- _ASSIGNMENT_: From the line below that contains "(match recAffk r with" to the line that contains "of records -/", repeat every line exactly, both ends included, and nothing else.

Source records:
---

-- ==== Sys2Proof/Machine/Tasks.lean ====
section
/-! DEFINITION. Continuation records, graphs and the queue manager (R98, R108, R111, R112, R235 to R237, R266, R301 to R315),
the hearth runtime's services (R119, R314, R327), and the aperture access that the scoreboard held (R224). -/

namespace Sys2Proof.Machine

/-! ## Record fields (R301) -/

def recParent (r : BitVec 512) : Word := field r 448 64
def recFrame (r : BitVec 512) : Word := field r 384 64
def recJoin (r : BitVec 512) : Nat := bitsN r 352 32
def recImage (r : BitVec 512) : Nat := bitsN r 304 16
def recEntry (r : BitVec 512) : Nat := bitsN r 286 18
def recRgn (r : BitVec 512) : BitVec 16 := field r 270 16
def recLayer (r : BitVec 512) : Nat := bitsN r 240 16
def recPhen (r : BitVec 512) : Bool := bit r 239
def recAttn (r : BitVec 512) : Bool := bit r 238
def recKind (r : BitVec 512) : Nat := bitsN r 236 2
def recPrio (r : BitVec 512) : Nat := bitsN r 233 3
def recAffk (r : BitVec 512) : Nat := bitsN r 231 2
def recAffv (r : BitVec 512) : Nat := bitsN r 226 5
def recCfen (r : BitVec 512) : Bool := bit r 223
def recCfHearth (r : BitVec 512) : Nat := bitsN r 213 10
def recCfIdx (r : BitVec 512) : Fin 256 := (field r 205 8).toFin
def recCfVal (r : BitVec 512) : Nat := bitsN r 192 13

/-- A record with the fields that the queue manager writes. -/
def RecRef.over (r : RecRef) (w : BitVec 512) : BitVec 512 :=
  putN (putN (putN (putN (putN w 320 32 r.graph) 259 11 r.wq.val) 256 3 r.qst.toNat) 225 1 (if r.chfail then 1 else 0)) 128 64 r.rtick

/-- The registered image that a record of a work queue names (R302). -/
def State.imageFor (s : State) (q : Fin 2048) (id : Nat) : Option Image :=
  s.svc.images.find? fun i => i.id == id && i.wq == q

/-- The code pointer is an entry of an image of the work queue (R302). -/
def State.entryOk (s : State) (q : Fin 2048) (id entry : Nat) : Bool :=
  match s.imageFor q id with
  | none => false
  | some i => entry % 4 == 0 && decide (entry < i.code.length)

/-- The record is well formed (R302); the fields that only the queue manager writes do not count. -/
def State.recOk (s : State) (q : Fin 2048) (r : BitVec 512) : Bool :=
  !bit r 224 && bitsN r 0 128 == 0 && recKind r != 3 && recAffk r != 3 &&
  (match recAffk r with
    | 0 => recAffv r == 0
    | 1 => decide (recAffv r < 4)
    | _ => true) &&
  s.entryOk q (recImage r) (recEntry r) && (!recCfen r || decide (recCfHearth r < 640)) && (recParent r).toNat % 64 == 0

/-! ## The queue manager's view of records -/

def State.refOf (s : State) (q : Fin 2048) (a : Word) : Option RecRef := s.qm.recs.find? fun r => r.wq == q && r.addr == a

def State.dropRef (s : State) (r : RecRef) : State :=
  { s with qm := { s.qm with recs := s.qm.recs.filter fun x => !(x.wq == r.wq && x.addr == r.addr) } }

def State.setRef (s : State) (r : RecRef) : State :=
  { s with qm := { s.qm with recs := (s.qm.recs.filter fun x => !(x.wq == r.wq && x.addr == r.addr)) ++ [r] } }

/-- The record as the queue manager reads it; zero where its memory cannot be read (log entry 22). -/
def State.recWord (s : State) (r : RecRef) : BitVec 512 :=
  match s.unitRead (s.queueAgent r.wq) r.addr 64 with
  | none => 0
  | some bs => r.over (ofBytes512 bs)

---

- _OUTPUT BELOW_:
  (match recAffk r with
    | 0 => recAffv r == 0
    | 1 => decide (recAffv r < 4)
    | _ => true) &&
  s.entryOk q (recImage r) (recEntry r) && (!recCfen r || decide (recCfHearth r < 640)) && (recParent r).toNat % 64 == 0

/-! ## The queue manager's view of records -/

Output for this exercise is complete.